This site contains OpenCL notes, tutorials, benchmarks, news.

Saturday, June 1, 2013

Tutorial: Simple start with OpenCL and C++

To begin programming in OpenCL is always hard. Let's try with the basic example. We want to sum two arrays together.

At first you need to install the OpenCL libraries and other files. AMD has for CPU's and their GPU's  AMD APP: http://developer.amd.com/tools-and-sdks/heterogeneous-computing/amd-accelerated-parallel-processing-app-sdk/downloads/. Intel has their OpenCL libraries at http://software.intel.com/en-us/vcsource/tools/opencl-sdk. And Nvidia has everything at https://developer.nvidia.com/cuda-downloads. In some cases the graphic drivers already include all the files you need. I recommend that you continue with the next step and if anything will go wrong return to this step and install the needed OpenCL SDK toolkits.

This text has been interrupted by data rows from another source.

-- ==== Sys2Proof/Laws/Assembler.lean ====
section
/-! SUPPORT. The assembler's texts (30_encoding.md R116 to R118): hexadecimal operands and the parts of a line. -/

namespace Sys2Proof.Machine

/-- The hex digits read back. -/
theorem lookup_hexChar : ∀ n, n < 16 → hexDigits.lookup (hexChar n) = some n := by decide

/-- Two hex digits contribute the byte they denote. -/
theorem hexValue_hex2 (acc : Nat) (v : Byte) (rest : List Char) :
    hexValue acc (hex2 v ++ rest) = hexValue (acc * 256 + v.toNat) rest := by
  simp only [hex2, List.cons_append, List.nil_append, hexValue]
  rw [lookup_hexChar _ (by have := v.isLt; omega)]
  simp only []
  rw [lookup_hexChar _ (by omega)]
  simp only []
  congr 1
  omega

/-- Two hex digits are no register letter and no pair name. -/
theorem isName_hex2 : ∀ v : Byte, isName (hex2 v) = false := by decide

/-- No name has four characters. -/
theorem isName_four (a b c d : Char) : isName [a, b, c, d] = false := by
  simp [isName, regNames, pairNames, stackPairNames, List.lookup]

/-- An 8-bit literal reads back (R118). -/
theorem parseHex_hex2 (v : Byte) : parseHex 2 (hex2 v) = .ok v.toNat := by
  have h := hexValue_hex2 0 v []
  simp only [List.append_nil] at h
  unfold parseHex
  rw [isName_hex2, h]
  simp [hexValue, hex2]

/-- A 16-bit literal reads back (R118). -/
theorem parseHex_hex4 (w : Word) : parseHex 4 (hex4 w) = .ok w.toNat := by
  have h := (hexValue_hex2 0 (hi8 w) (hex2 (lo8 w) ++ [])).trans (hexValue_hex2 _ (lo8 w) [])
  have e : hex2 (hi8 w) ++ (hex2 (lo8 w) ++ []) = hex4 w := by simp [hex4]
  have e2 : isName (hex4 w) = false := isName_four _ _ _ _
  rw [e] at h
  unfold parseHex
  rw [e2, h]
  simp [hexValue, hex4, hex2, toNat_hi8, toNat_lo8]
  omega

/-- A text that starts with no space keeps its start. -/
theorem dropSpaces_eq_self {cs : List Char} (h : ∀ ch ∈ cs.head?, (ch == ' ') = false) : dropSpaces cs = cs := by
  cases cs with
  | nil => rfl
  | cons ch cs => simp [dropSpaces, List.dropWhile, h ch (by simp)]

/-- A text that starts and ends with no space is trimmed already. -/
theorem trimSpaces_eq_self {cs : List Char} (h1 : ∀ ch ∈ cs.head?, (ch == ' ') = false)
    (h2 : ∀ ch ∈ cs.getLast?, (ch == ' ') = false) : trimSpaces cs = cs := by
  unfold trimSpaces
  rw [dropSpaces_eq_self h1, dropSpaces_eq_self (by simpa using h2), List.reverse_reverse]

/-- A text without a comma is one operand. -/
theorem splitCommas_one {t : List Char} (h : ∀ ch ∈ t, ch ≠ ',') : splitCommas t = [t] := by
  induction t with
  | nil => rfl
  | cons ch cs ih => simp [splitCommas, ih (fun ch hc => h ch (by simp [hc])), h ch (by simp)]

/-- Two texts without a comma, separated by one, are two operands. -/
theorem splitCommas_two {t u : List Char} (h : ∀ ch ∈ t, ch ≠ ',') (hu : ∀ ch ∈ u, ch ≠ ',') :
    splitCommas (t ++ ',' :: u) = [t, u] := by
  induction t with
  | nil => simp [splitCommas, splitCommas_one hu]
  | cons ch cs ih => simp [splitCommas, ih (fun ch hc => h ch (by simp [hc])), h ch (by simp)]

end Sys2Proof.Machine
end

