/-- V79: CMA. -/
theorem test_v79_cma : vector 0x1000#16 [0x2F#8] (fun s => { s with regs := { s.regs with a := 0x51#8 }, flags := { s.flags with cy := true, z := true } })
    (fun s => { s with regs := { s.regs with a := 0xAE#8 }, pc := 0x1001#16, flags := ⟨false, true, false, false, true⟩, steps := 1 }) := by rfl

/-- V80: CMC. -/
theorem test_v80_cmc : vector 0x1000#16 [0x3F#8] (fun s => { s with flags := { s.flags with cy := true } })
    (fun s => { s with pc := 0x1001#16, flags := ⟨false, false, false, false, false⟩, steps := 1 }) := by rfl

/-- V82: STC. -/
theorem test_v82_stc : vector 0x1000#16 [0x37#8] (fun s => { s with flags := { s.flags with cy := true } })
    (fun s => { s with pc := 0x1001#16, flags := ⟨false, false, false, false, true⟩, steps := 1 }) := by rfl

/-- V90: JMP 2050. -/
theorem test_v90_jmp_2050 : vector 0x1000#16 [0xC3#8, 0x50#8, 0x20#8] (fun s => s)
    (fun s => { s with pc := 0x2050#16, flags := ⟨false, false, false, false, false⟩, steps := 1 }) := by rfl

/-- V91: JZ 2050. -/
theorem test_v91_jz_2050 : vector 0x1000#16 [0xCA#8, 0x50#8, 0x20#8] (fun s => { s with flags := { s.flags with z := true } })
    (fun s => { s with pc := 0x2050#16, flags := ⟨false, true, false, false, false⟩, steps := 1 }) := by rfl

/-- V92: JZ 2050. -/
theorem test_v92_jz_2050 : vector 0x1000#16 [0xCA#8, 0x50#8, 0x20#8] (fun s => s)
    (fun s => { s with pc := 0x1003#16, flags := ⟨false, false, false, false, false⟩, steps := 1 }) := by rfl

/-- V93: JNC 2050. -/
theorem test_v93_jnc_2050 : vector 0x1000#16 [0xD2#8, 0x50#8, 0x20#8] (fun s => s)
    (fun s => { s with pc := 0x2050#16, flags := ⟨false, false, false, false, false⟩, steps := 1 }) := by rfl

/-- V94: JPO 2050. -/
theorem test_v94_jpo_2050 : vector 0x1000#16 [0xE2#8, 0x50#8, 0x20#8] (fun s => s)
    (fun s => { s with pc := 0x2050#16, flags := ⟨false, false, false, false, false⟩, steps := 1 }) := by rfl

/-- V96: JM 2050. -/
theorem test_v96_jm_2050 : vector 0x1000#16 [0xFA#8, 0x50#8, 0x20#8] (fun s => { s with flags := { s.flags with s := true } })
    (fun s => { s with pc := 0x2050#16, flags := ⟨true, false, false, false, false⟩, steps := 1 }) := by rfl

/-- V98: CALL 2050. -/
theorem test_v98_call_2050 : vector 0x2000#16 [0xCD#8, 0x50#8, 0x20#8] (fun s => { s with sp := 0x3000#16 })
    (fun s => ({ s with pc := 0x2050#16, sp := 0x2FFE#16, flags := ⟨false, false, false, false, false⟩, steps := 1 } : State) |>.write 0x2FFE#16 0x03#8 |>.write 0x2FFF#16 0x20#8) := by rfl

/-- V99: CALL 1234. -/
theorem test_v99_call_1234 : vector 0xFFFE#16 [0xCD#8, 0x34#8, 0x12#8] (fun s => { s with sp := 0x3000#16 })
    (fun s => ({ s with pc := 0x1234#16, sp := 0x2FFE#16, flags := ⟨false, false, false, false, false⟩, steps := 1 } : State) |>.write 0x2FFE#16 0x01#8) := by rfl

/-- V100: CC 2050. -/
theorem test_v100_cc_2050 : vector 0x1000#16 [0xDC#8, 0x50#8, 0x20#8] (fun s => { s with sp := 0x3000#16 })
    (fun s => { s with pc := 0x1003#16, flags := ⟨false, false, false, false, false⟩, steps := 1 }) := by rfl

/-- V101: CPE 2050. -/
theorem test_v101_cpe_2050 : vector 0x1000#16 [0xEC#8, 0x50#8, 0x20#8] (fun s => { s with sp := 0x3000#16, flags := { s.flags with p := true } })
    (fun s => ({ s with pc := 0x2050#16, sp := 0x2FFE#16, flags := ⟨false, false, false, true, false⟩, steps := 1 } : State) |>.write 0x2FFE#16 0x03#8 |>.write 0x2FFF#16 0x10#8) := by rfl

/-- V102: RET. -/
theorem test_v102_ret : vector 0x1000#16 [0xC9#8] (fun s => ({ s with sp := 0x2FFE#16 } : State) |>.write 0x2FFE#16 0x03#8 |>.write 0x2FFF#16 0x20#8)
    (fun s => { s with pc := 0x2003#16, sp := 0x3000#16, flags := ⟨false, false, false, false, false⟩, steps := 1 }) := by rfl

/-- V103: RET. -/
theorem test_v103_ret : vector 0x1000#16 [0xC9#8] (fun s => ({ s with sp := 0xFFFF#16 } : State) |>.write 0xFFFF#16 0x34#8 |>.write 0x0000#16 0x12#8)
    (fun s => { s with pc := 0x1234#16, sp := 0x0001#16, flags := ⟨false, false, false, false, false⟩, steps := 1 }) := by rfl

/-- V104: RNZ. -/
theorem test_v104_rnz : vector 0x1000#16 [0xC0#8] (fun s => { s with sp := 0x2FFE#16, flags := { s.flags with z := true } })
    (fun s => { s with pc := 0x1001#16, flags := ⟨false, true, false, false, false⟩, steps := 1 }) := by rfl

/-- V105: RM. -/
theorem test_v105_rm : vector 0x1000#16 [0xF8#8] (fun s => ({ s with sp := 0x2FFE#16, flags := { s.flags with s := true } } : State) |>.write 0x2FFE#16 0x00#8 |>.write 0x2FFF#16 0x40#8)
    (fun s => { s with pc := 0x4000#16, sp := 0x3000#16, flags := ⟨true, false, false, false, false⟩, steps := 1 }) := by rfl
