-- ==== Sys2Proof/Syntax.lean ====
section
/-! DEFINITION. The commands of the block: one constructor of `Instr` for each row of spec/opcode_table.json,
with the operands the outside world supplies. What a sender cannot choose (the state of the part) is no operand;
what the state cannot know (what the medium, the NAND, a host memory read, a sensor or a clock delivers) is. -/

namespace Sys2Proof

/-- The path an access to the set-up space arrives on (R575). -/
inductive RegPath where
  | bar2 | sideband | mgmt
  deriving DecidableEq, Repr

/-- A submission queue entry as fetched (R320, R326): opcode, command identifier, namespace and the dwords the
rules name. -/
structure Sqe where
  opc  : Byte
  cid  : W16
  nsid : W32
  cdw2 : W32 := 0
  cdw3 : W32 := 0
  cdw10 : W32 := 0
  cdw11 : W32 := 0
  cdw12 : W32 := 0
  cdw13 : W32 := 0
  cdw14 : W32 := 0
  cdw15 : W32 := 0
  deriving DecidableEq, Repr

/-- One logical block as it lies in a buffer: 4,096 data bytes and the metadata field (R53). -/
structure Block where
  data : List Byte
  md   : List Byte
  deriving DecidableEq, Repr

/-- A range of logical blocks: first block and count. -/
structure LRange where
  lba : Nat
  cnt : Nat
  deriving DecidableEq, Repr

/-- A signature descriptor: its twelve dwords (R63). -/
abbrev Desc := Vector W32 12

/-- The defaults of a zone (R81, R82, R86, R104, R123). -/
structure ZoneDflt where
  boost  : Nat
  pc1    : Nat
  pc2    : Nat
  /-- the 36 equalizer coefficients, and the alternate sets 1 to 3 -/
  coefs  : List Nat
  alts   : List (List Nat)
  /-- per head: the start gains of the three readers, 0.125 dB -/
  gains  : List (List Nat)
  /-- start values of the three asymmetry loops, 1/65,536 ADC step per squared step -/
  asym   : List Int
  /-- the five taps of the partial-response target, 1/128 ADC step -/
  target : List Int
  /-- the noise predictors by the last five bits, 1/128 -/
  pred   : List (List Int)
  deriving DecidableEq, Repr

/-- The zone table of one channel in the Cyhal image (R38, R42, R58, R67, R73). -/
structure ZoneTable where
  rpm      : Nat
  surfaces : Nat
  ver      : Nat
  needBase : Nat
  /-- per surface: the first track of each of the 32 zones -/
  first    : List (List Nat)
  /-- per surface: the number of tracks, the system area included -/
  tracks   : List Nat
  /-- per surface: the spare tracks of each of the 32 zones -/
  spare    : List (List Nat)
  /-- the zone defaults -/
  dflt     : List ZoneDflt
  /-- per head and zone: at most four address and data pairs of write settings (R122) -/
  wset     : List (List (List (BitVec 7 × W16)))
  deriving DecidableEq, Repr

/-- The calibration record of one head (R228). -/
structure Calib where
  gain   : W32
  offset : Int
  kfa    : Nat
  learnTrack : Nat
  deriving DecidableEq, Repr

/-- A Stitcher store segment (R175): its bytes; whether its signature verifies under its key; whether the store's read-back check after
the write passes (R177, code 0x08). -/
structure Segment where
  bytes    : List Byte
  sigOk    : Bool
  readBack : Bool
  deriving DecidableEq, Repr

/-- The NAND geometry of the image (R381, FLY.GEOM). -/
structure NandGeom where
  pages     : Nat
  planes    : Nat
  sysBlocks : Nat
  dies      : Nat
  deriving DecidableEq, Repr

/-- A register write that a profile makes (R36): address in the set-up space and value. -/
structure RegWrite where
  addr : Nat
  val  : Nat
  deriving DecidableEq, Repr

/-- A word of a coefficient bank that a profile loads (R200, R230). -/
structure BankWord where
  ch   : Ch
  loop : Loop
  bank : Bool
  idx  : Nat
  val  : W32
  deriving DecidableEq, Repr

/-- A word of a scratchpad bank that a profile loads (R226). -/
structure ScratchWord where
  ch   : Ch
  bank : Bool
  idx  : Nat
  val  : W64
  deriving DecidableEq, Repr

/-- A Cyhal image (R564): its bytes as they lie in a slot; whether its signature verifies under the key of its PUBKEY; and what its
sections carry, whose layouts the spec does not give but for that of the store segments. -/
structure Image where
  bytes    : List Byte
  sigOk    : Bool
  ssvid    : W16
  ssid     : W16
  i3cAddr  : Nat
  spinCount : Nat
  zones    : List (Option ZoneTable)
  calib    : List (List Calib)
  segments : List Segment
  profile  : List RegWrite
  banks    : List BankWord
  scratch  : List ScratchWord
  nand     : Option NandGeom
  /-- the formatter commands 0x20 to 0x3F that a profile names (R169) -/
  imgCmds  : List Byte
  deriving DecidableEq, Repr

/-- The Identify Namespace data of a Namespace Management create (R332). -/
structure NsDesc where
  nsze  : Nat
  lbaf  : Nat
  mode  : Byte
  place : Byte
  attr  : Byte
  b3843 : Byte
  deriving DecidableEq, Repr

/-- What the head and the preamplifier give a path while it captures a part of a sector (R78, R94): the signals of the three readers
at each sample time, before the variable gain; those of the resync field before the part (R50); and the sample times, counted in the
part, at which the front end flags a thermal asperity (R104). -/
structure Capture where
  sig    : List (Vector Int 3)
  resync : List (Vector Int 3)
  ta     : List Nat
  deriving DecidableEq, Repr

/-- A servo wedge as the demodulator of a path takes it in (R43, R186): the servo bits from eight before the predicted position of the
address mark on, and the reader-1 samples over servo bits 8 to 55 of each burst. -/
structure Wedge where
  bits : List Bool
  a : List Int
  b : List Int
  c : List Int
  d : List Int
  deriving DecidableEq, Repr

/-- What one engine shows the Hinge arbiter at a sample (R233 to R237): outputs ready at cycle 108, heartbeat by HB_LIMIT, self-check
passed, the state copy it receives has a good CRC; and what a defect of the engine adds to its y0, 2^-29. -/
structure EngineObs where
  ready  : Bool
  beat   : Bool
  selfOk : Bool
  copyOk : Bool
  y0err  : Int
  deriving DecidableEq, Repr

/-- The inputs of one channel sample event (R194): the path whose wedge it is, the wedge, the shock ADC sample (12 bit
signed), its time in 0.625 ns steps, the cycles port D of the scratchpad waited and whether a port-D write was lost (R497,
R498), and both engines' reports. -/
structure SampleObs where
  path  : Pa
  wedge : Wedge
  shock : Int
  t     : Nat
  dWait : Nat
  lost  : Bool
  engA  : EngineObs
  engB  : EngineObs
  deriving DecidableEq, Repr

/-- The inputs of one spindle speed strobe (R266): the channel's index phase in 1/2^29 revolution, its time in 0.625 ns steps, and both
engines' reports. -/
structure StrobeObs where
  index   : Int
  t       : Nat
  engA    : EngineObs
  engB    : EngineObs
  deriving DecidableEq, Repr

We will program in C++11. To ease everything we will use OpenCL C++ binding 1.1 from www.khronos.org/registry/cl/api/1.1/cl.hpp . manual for this binding is available at www.khronos.org/registry/cl/specs/opencl-cplusplus-1.1.pdf. It might happen that cl.hpp is already installed at your computer. If not then simply download C++ binding to folder of your project. Don't forget to turn on the C++11. In case of QtCreator add next line into the .pro file:
  QMAKE_CXXFLAGS += -std=c++0x
Also don't forget to use OpenCL library. In case of QtCreator add next line into the .pro file:
  LIBS+= -lOpenCL  
If you get any errors you need to adjust system variable to point to folder of OpenCL installation. You can also manually set path to OpenCL library path:
  LIBS+= -Lpath_to_openCL_libraries
Or you can simply write hard-coded path to OpenCL library:
  LIBS+=/usr/.../libOpenCL.so 
Let's start with coding. We will create simple console program which will use OpenCL to sum two arrays like C=A+B. For our simple sample we will need only two headers:
#include <iostream>
#include <CL/cl.hpp>
Everything else will happen inside main function. At start we need to get one of the OpenCL platforms. This is actually a driver you had previously installed. So platform can be from Nvidia, Intel, AMD....
int main(){
    //get all platforms (drivers)
    std::vector<cl::Platform> all_platforms;
    cl::Platform::get(&all_platforms);
    if(all_platforms.size()==0){
        std::cout<<" No platforms found. Check OpenCL installation!\n";
        exit(1);
    }
    cl::Platform default_platform=all_platforms[0];
    std::cout << "Using platform: "<<default_platform.getInfo<CL_PLATFORM_NAME>()<<"\n";

Once we selected the first platform (default_platform) we will use it in the next steps. Now we need to get device of our platform. For example AMD's platform has support for multiple devices (CPU's and GPU's). We will now select the first device (default_device):
    //get default device of the default platform
    std::vector<cl::Device> all_devices;
    default_platform.getDevices(CL_DEVICE_TYPE_ALL, &all_devices);
    if(all_devices.size()==0){
        std::cout<<" No devices found. Check OpenCL installation!\n";
        exit(1);
    }
    cl::Device default_device=all_devices[0];
    std::cout<< "Using device: "<<default_device.getInfo<CL_DEVICE_NAME>()<<"\n";

Now we need to create a Context. Imagine the Context as the runtime link to the our device and platform:
    cl::Context context({default_device});

Next we need to create the program which we want to execute on our device:
    cl::Program::Sources sources;

Actual source of our program(kernel) is there:
    // kernel calculates for each element C=A+B
    std::string kernel_code=
            "   void kernel simple_add(global const int* A, global const int* B, global int* C){       "
            "       C[get_global_id(0)]=A[get_global_id(0)]+B[get_global_id(0)];                 "
            "   }                                                                               ";                                                                          ";
This code simply calculates C=A+B. As we want that one thread calculates sum of only one element, we use get_global_id(0). get_global_id(0) means get id of current thread. Id's can go from 0 to get_global_size(0) - 1. get_global_size(0) means number of threads. What is 0? 0 means first dimension. OpenCL supports running kernels on 1D, 2D and 3D problems. We will use 1D array! This means 1D problem. 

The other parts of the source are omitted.